In this FTR Now, we highlight the new pension rules that are of particular interest to employers and pension plan administrators.

Embracing Electronic Communication

As we previously reported, the Ontario government’s 2019 Budget, Protecting What Matters Most, indicated that the government was considering amending the PBA to permit plan administrators to use electronic methods as the default method of sending prescribed communications to members and others. The amendments to the PBA in Bill 132 set out the conditions an administrator must meet in order to use electronic communications.

The administrator is first required to send a notice by regular mail to the member or former member. The notice must set out the following information:

  • the date on which the administrator will begin to utilize electronic communications;
  • the recipient’s last known email address;
  • an explanation that the recipient may decide to opt out from electronic communications at any time; and
  • any other prescribed information.

A member or former member to whom such a notice is provided is deemed to have consented to electronic communications, unless he or she instructs the administrator otherwise (i.e. opts out). This method appears not to be available to existing retired members.

When the amendments were first proposed, they provided that deemed consent would expire upon retirement and needs to be renewed in order to continue to apply. However, in response to industry comments on the proposals, the amendments in Bill 132 permit deemed consent for electronic communications to continue into retirement, provided that a new notice is sent to the member at that time. The administrator must send another notice (electronically and by regular mail) setting out the retired member’s last known email address and reiterating that the retired member may opt out at any time. The new notice must also contain any prescribed information that is required.

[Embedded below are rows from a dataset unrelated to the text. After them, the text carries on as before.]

-- ==== Sys2Proof/Laws/State.lean ====
section
/-! SUPPORT. One lemma per field of State per named update, each true by rfl, so that no proof unfolds a record update. -/

namespace Sys2Proof.Machine

@[simp] theorem State.emit_cfg (s : State) (e : Event) : (s.emit e).cfg = s.cfg := rfl
@[simp] theorem State.emit_rxBuf (s : State) (e : Event) : (s.emit e).rxBuf = s.rxBuf := rfl
@[simp] theorem State.emit_txq (s : State) (e : Event) : (s.emit e).txq = s.txq := rfl
@[simp] theorem State.emit_lastActivity (s : State) (e : Event) : (s.emit e).lastActivity = s.lastActivity := rfl
@[simp] theorem State.emit_schedState (s : State) (e : Event) : (s.emit e).schedState = s.schedState := rfl
@[simp] theorem State.emit_obsRunning (s : State) (e : Event) : (s.emit e).obsRunning = s.obsRunning := rfl
@[simp] theorem State.emit_obsPower (s : State) (e : Event) : (s.emit e).obsPower = s.obsPower := rfl
@[simp] theorem State.emit_obsSpeed (s : State) (e : Event) : (s.emit e).obsSpeed = s.obsSpeed := rfl
@[simp] theorem State.emit_out (s : State) (e : Event) : (s.emit e).out = s.out ++ [e] := rfl
@[simp] theorem State.emit_ret (s : State) (e : Event) : (s.emit e).ret = s.ret := rfl
@[simp] theorem State.emit_inputs (s : State) (e : Event) : (s.emit e).inputs = s.inputs := rfl

@[simp] theorem State.withRx_cfg (s : State) (m : List Byte) : (s.withRx m).cfg = s.cfg := rfl
@[simp] theorem State.withRx_rxBuf (s : State) (m : List Byte) : (s.withRx m).rxBuf = m := rfl
@[simp] theorem State.withRx_txq (s : State) (m : List Byte) : (s.withRx m).txq = s.txq := rfl
@[simp] theorem State.withRx_lastActivity (s : State) (m : List Byte) : (s.withRx m).lastActivity = s.lastActivity := rfl
@[simp] theorem State.withRx_schedState (s : State) (m : List Byte) : (s.withRx m).schedState = s.schedState := rfl
@[simp] theorem State.withRx_obsRunning (s : State) (m : List Byte) : (s.withRx m).obsRunning = s.obsRunning := rfl
@[simp] theorem State.withRx_obsPower (s : State) (m : List Byte) : (s.withRx m).obsPower = s.obsPower := rfl
@[simp] theorem State.withRx_obsSpeed (s : State) (m : List Byte) : (s.withRx m).obsSpeed = s.obsSpeed := rfl
@[simp] theorem State.withRx_out (s : State) (m : List Byte) : (s.withRx m).out = s.out := rfl
@[simp] theorem State.withRx_ret (s : State) (m : List Byte) : (s.withRx m).ret = s.ret := rfl
@[simp] theorem State.withRx_inputs (s : State) (m : List Byte) : (s.withRx m).inputs = s.inputs := rfl

@[simp] theorem State.withTxq_cfg (s : State) (q : List Frame) : (s.withTxq q).cfg = s.cfg := rfl
@[simp] theorem State.withTxq_rxBuf (s : State) (q : List Frame) : (s.withTxq q).rxBuf = s.rxBuf := rfl
@[simp] theorem State.withTxq_txq (s : State) (q : List Frame) : (s.withTxq q).txq = q := rfl
@[simp] theorem State.withTxq_lastActivity (s : State) (q : List Frame) : (s.withTxq q).lastActivity = s.lastActivity := rfl
@[simp] theorem State.withTxq_schedState (s : State) (q : List Frame) : (s.withTxq q).schedState = s.schedState := rfl
@[simp] theorem State.withTxq_obsRunning (s : State) (q : List Frame) : (s.withTxq q).obsRunning = s.obsRunning := rfl
@[simp] theorem State.withTxq_obsPower (s : State) (q : List Frame) : (s.withTxq q).obsPower = s.obsPower := rfl
@[simp] theorem State.withTxq_obsSpeed (s : State) (q : List Frame) : (s.withTxq q).obsSpeed = s.obsSpeed := rfl
@[simp] theorem State.withTxq_out (s : State) (q : List Frame) : (s.withTxq q).out = s.out := rfl
@[simp] theorem State.withTxq_ret (s : State) (q : List Frame) : (s.withTxq q).ret = s.ret := rfl
@[simp] theorem State.withTxq_inputs (s : State) (q : List Frame) : (s.withTxq q).inputs = s.inputs := rfl

@[simp] theorem State.withSched_cfg (s : State) (x : SchedState) : (s.withSched x).cfg = s.cfg := rfl
@[simp] theorem State.withSched_rxBuf (s : State) (x : SchedState) : (s.withSched x).rxBuf = s.rxBuf := rfl
@[simp] theorem State.withSched_txq (s : State) (x : SchedState) : (s.withSched x).txq = s.txq := rfl
@[simp] theorem State.withSched_lastActivity (s : State) (x : SchedState) : (s.withSched x).lastActivity = s.lastActivity := rfl
@[simp] theorem State.withSched_schedState (s : State) (x : SchedState) : (s.withSched x).schedState = x := rfl
@[simp] theorem State.withSched_obsRunning (s : State) (x : SchedState) : (s.withSched x).obsRunning = s.obsRunning := rfl
@[simp] theorem State.withSched_obsPower (s : State) (x : SchedState) : (s.withSched x).obsPower = s.obsPower := rfl
@[simp] theorem State.withSched_obsSpeed (s : State) (x : SchedState) : (s.withSched x).obsSpeed = s.obsSpeed := rfl
@[simp] theorem State.withSched_out (s : State) (x : SchedState) : (s.withSched x).out = s.out := rfl
@[simp] theorem State.withSched_ret (s : State) (x : SchedState) : (s.withSched x).ret = s.ret := rfl
@[simp] theorem State.withSched_inputs (s : State) (x : SchedState) : (s.withSched x).inputs = s.inputs := rfl

@[simp] theorem State.stampBusy_cfg (s : State) (t : Nat) : (s.stampBusy t).cfg = s.cfg := rfl
@[simp] theorem State.stampBusy_rxBuf (s : State) (t : Nat) : (s.stampBusy t).rxBuf = s.rxBuf := rfl
@[simp] theorem State.stampBusy_txq (s : State) (t : Nat) : (s.stampBusy t).txq = s.txq := rfl
@[simp] theorem State.stampBusy_lastActivity (s : State) (t : Nat) : (s.stampBusy t).lastActivity = sample s.cfg.clkW t := rfl
@[simp] theorem State.stampBusy_schedState (s : State) (t : Nat) : (s.stampBusy t).schedState = .busy := rfl
@[simp] theorem State.stampBusy_obsRunning (s : State) (t : Nat) : (s.stampBusy t).obsRunning = s.obsRunning := rfl
@[simp] theorem State.stampBusy_obsPower (s : State) (t : Nat) : (s.stampBusy t).obsPower = s.obsPower := rfl
@[simp] theorem State.stampBusy_obsSpeed (s : State) (t : Nat) : (s.stampBusy t).obsSpeed = s.obsSpeed := rfl
@[simp] theorem State.stampBusy_out (s : State) (t : Nat) : (s.stampBusy t).out = s.out := rfl
@[simp] theorem State.stampBusy_ret (s : State) (t : Nat) : (s.stampBusy t).ret = s.ret := rfl
@[simp] theorem State.stampBusy_inputs (s : State) (t : Nat) : (s.stampBusy t).inputs = s.inputs := rfl

@[simp] theorem State.publishRun_cfg (s : State) (v : Bool) : (s.publishRun v).cfg = s.cfg := rfl
@[simp] theorem State.publishRun_rxBuf (s : State) (v : Bool) : (s.publishRun v).rxBuf = s.rxBuf := rfl
@[simp] theorem State.publishRun_txq (s : State) (v : Bool) : (s.publishRun v).txq = s.txq := rfl
@[simp] theorem State.publishRun_lastActivity (s : State) (v : Bool) : (s.publishRun v).lastActivity = s.lastActivity := rfl
@[simp] theorem State.publishRun_schedState (s : State) (v : Bool) : (s.publishRun v).schedState = s.schedState := rfl
@[simp] theorem State.publishRun_obsRunning (s : State) (v : Bool) : (s.publishRun v).obsRunning = some v := rfl
@[simp] theorem State.publishRun_obsPower (s : State) (v : Bool) : (s.publishRun v).obsPower = s.obsPower := rfl
@[simp] theorem State.publishRun_obsSpeed (s : State) (v : Bool) : (s.publishRun v).obsSpeed = s.obsSpeed := rfl
@[simp] theorem State.publishRun_out (s : State) (v : Bool) : (s.publishRun v).out = s.out ++ [.pubRun v] := rfl
@[simp] theorem State.publishRun_ret (s : State) (v : Bool) : (s.publishRun v).ret = s.ret := rfl
@[simp] theorem State.publishRun_inputs (s : State) (v : Bool) : (s.publishRun v).inputs = s.inputs := rfl

@[simp] theorem State.publishPower_cfg (s : State) (v : Word16) : (s.publishPower v).cfg = s.cfg := rfl
@[simp] theorem State.publishPower_rxBuf (s : State) (v : Word16) : (s.publishPower v).rxBuf = s.rxBuf := rfl
@[simp] theorem State.publishPower_txq (s : State) (v : Word16) : (s.publishPower v).txq = s.txq := rfl
@[simp] theorem State.publishPower_lastActivity (s : State) (v : Word16) : (s.publishPower v).lastActivity = s.lastActivity := rfl
@[simp] theorem State.publishPower_schedState (s : State) (v : Word16) : (s.publishPower v).schedState = s.schedState := rfl
@[simp] theorem State.publishPower_obsRunning (s : State) (v : Word16) : (s.publishPower v).obsRunning = s.obsRunning := rfl
@[simp] theorem State.publishPower_obsPower (s : State) (v : Word16) : (s.publishPower v).obsPower = some v := rfl
@[simp] theorem State.publishPower_obsSpeed (s : State) (v : Word16) : (s.publishPower v).obsSpeed = s.obsSpeed := rfl
@[simp] theorem State.publishPower_out (s : State) (v : Word16) : (s.publishPower v).out = s.out ++ [.pubPower v] := rfl
@[simp] theorem State.publishPower_ret (s : State) (v : Word16) : (s.publishPower v).ret = s.ret := rfl
@[simp] theorem State.publishPower_inputs (s : State) (v : Word16) : (s.publishPower v).inputs = s.inputs := rfl

@[simp] theorem State.publishSpeed_cfg (s : State) (v : Word16) : (s.publishSpeed v).cfg = s.cfg := rfl
@[simp] theorem State.publishSpeed_rxBuf (s : State) (v : Word16) : (s.publishSpeed v).rxBuf = s.rxBuf := rfl
@[simp] theorem State.publishSpeed_txq (s : State) (v : Word16) : (s.publishSpeed v).txq = s.txq := rfl
@[simp] theorem State.publishSpeed_lastActivity (s : State) (v : Word16) : (s.publishSpeed v).lastActivity = s.lastActivity := rfl
@[simp] theorem State.publishSpeed_schedState (s : State) (v : Word16) : (s.publishSpeed v).schedState = s.schedState := rfl
@[simp] theorem State.publishSpeed_obsRunning (s : State) (v : Word16) : (s.publishSpeed v).obsRunning = s.obsRunning := rfl
@[simp] theorem State.publishSpeed_obsPower (s : State) (v : Word16) : (s.publishSpeed v).obsPower = s.obsPower := rfl
@[simp] theorem State.publishSpeed_obsSpeed (s : State) (v : Word16) : (s.publishSpeed v).obsSpeed = some v := rfl
@[simp] theorem State.publishSpeed_out (s : State) (v : Word16) : (s.publishSpeed v).out = s.out ++ [.pubSpeed v] := rfl
@[simp] theorem State.publishSpeed_ret (s : State) (v : Word16) : (s.publishSpeed v).ret = s.ret := rfl
@[simp] theorem State.publishSpeed_inputs (s : State) (v : Word16) : (s.publishSpeed v).inputs = s.inputs := rfl

@[simp] theorem State.withRet_cfg (s : State) (f : Frame) : (s.withRet f).cfg = s.cfg := rfl
@[simp] theorem State.withRet_rxBuf (s : State) (f : Frame) : (s.withRet f).rxBuf = s.rxBuf := rfl
@[simp] theorem State.withRet_txq (s : State) (f : Frame) : (s.withRet f).txq = s.txq := rfl
@[simp] theorem State.withRet_lastActivity (s : State) (f : Frame) : (s.withRet f).lastActivity = s.lastActivity := rfl
@[simp] theorem State.withRet_schedState (s : State) (f : Frame) : (s.withRet f).schedState = s.schedState := rfl
@[simp] theorem State.withRet_obsRunning (s : State) (f : Frame) : (s.withRet f).obsRunning = s.obsRunning := rfl
@[simp] theorem State.withRet_obsPower (s : State) (f : Frame) : (s.withRet f).obsPower = s.obsPower := rfl
@[simp] theorem State.withRet_obsSpeed (s : State) (f : Frame) : (s.withRet f).obsSpeed = s.obsSpeed := rfl
@[simp] theorem State.withRet_out (s : State) (f : Frame) : (s.withRet f).out = s.out := rfl
@[simp] theorem State.withRet_ret (s : State) (f : Frame) : (s.withRet f).ret = some f := rfl
@[simp] theorem State.withRet_inputs (s : State) (f : Frame) : (s.withRet f).inputs = s.inputs := rfl

@[simp] theorem State.withInputs_cfg (s : State) (l : List Transaction) : (s.withInputs l).cfg = s.cfg := rfl
@[simp] theorem State.withInputs_rxBuf (s : State) (l : List Transaction) : (s.withInputs l).rxBuf = s.rxBuf := rfl
@[simp] theorem State.withInputs_txq (s : State) (l : List Transaction) : (s.withInputs l).txq = s.txq := rfl
@[simp] theorem State.withInputs_lastActivity (s : State) (l : List Transaction) : (s.withInputs l).lastActivity = s.lastActivity := rfl
@[simp] theorem State.withInputs_schedState (s : State) (l : List Transaction) : (s.withInputs l).schedState = s.schedState := rfl
@[simp] theorem State.withInputs_obsRunning (s : State) (l : List Transaction) : (s.withInputs l).obsRunning = s.obsRunning := rfl
@[simp] theorem State.withInputs_obsPower (s : State) (l : List Transaction) : (s.withInputs l).obsPower = s.obsPower := rfl
@[simp] theorem State.withInputs_obsSpeed (s : State) (l : List Transaction) : (s.withInputs l).obsSpeed = s.obsSpeed := rfl
@[simp] theorem State.withInputs_out (s : State) (l : List Transaction) : (s.withInputs l).out = s.out := rfl
@[simp] theorem State.withInputs_ret (s : State) (l : List Transaction) : (s.withInputs l).ret = s.ret := rfl
@[simp] theorem State.withInputs_inputs (s : State) (l : List Transaction) : (s.withInputs l).inputs = l := rfl

@[simp] theorem State.clearRegisters_cfg (s : State) : (s.clearRegisters).cfg = s.cfg := rfl
@[simp] theorem State.clearRegisters_rxBuf (s : State) : (s.clearRegisters).rxBuf = [] := rfl
@[simp] theorem State.clearRegisters_txq (s : State) : (s.clearRegisters).txq = [] := rfl
@[simp] theorem State.clearRegisters_lastActivity (s : State) : (s.clearRegisters).lastActivity = 0 := rfl
@[simp] theorem State.clearRegisters_schedState (s : State) : (s.clearRegisters).schedState = .busy := rfl
@[simp] theorem State.clearRegisters_obsRunning (s : State) : (s.clearRegisters).obsRunning = none := rfl
@[simp] theorem State.clearRegisters_obsPower (s : State) : (s.clearRegisters).obsPower = none := rfl
@[simp] theorem State.clearRegisters_obsSpeed (s : State) : (s.clearRegisters).obsSpeed = none := rfl
@[simp] theorem State.clearRegisters_out (s : State) : (s.clearRegisters).out = s.out := rfl
@[simp] theorem State.clearRegisters_ret (s : State) : (s.clearRegisters).ret = s.ret := rfl
@[simp] theorem State.clearRegisters_inputs (s : State) : (s.clearRegisters).inputs = s.inputs := rfl

end Sys2Proof.Machine
end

Another important element of the new electronic communication rules is that documents containing personal information or any other prescribed information may not be sent electronically unless they are delivered through a secure information system that requires recipients to identify themselves, and complies with any other prescribed requirements. This requirement is anticipated to pose difficulty for small to mid-size defined benefit pension plan administrators who do not have or cannot afford such a secure system. Large defined benefit plan and defined contribution plan administrators may already have access to or utilize such a system.

The new electronic communication rules came into effect on December 10, 2019 when Bill 132 received Royal Assent.

Missing Pension Beneficiaries

Upon Royal Assent, Bill 132 also amended the PBA with respect to the discretion of the Chief Executive Officer (CEO) of the Financial Services Regulatory Authority (FSRA) to waive the requirement for pension plan administrators to provide biennial statements to former and retired members. Specifically, Bill 132 amended the PBA to make such waiver contingent on the CEO being satisfied that the plan administrator is unable to locate the former member or retired member after making reasonable efforts to do so.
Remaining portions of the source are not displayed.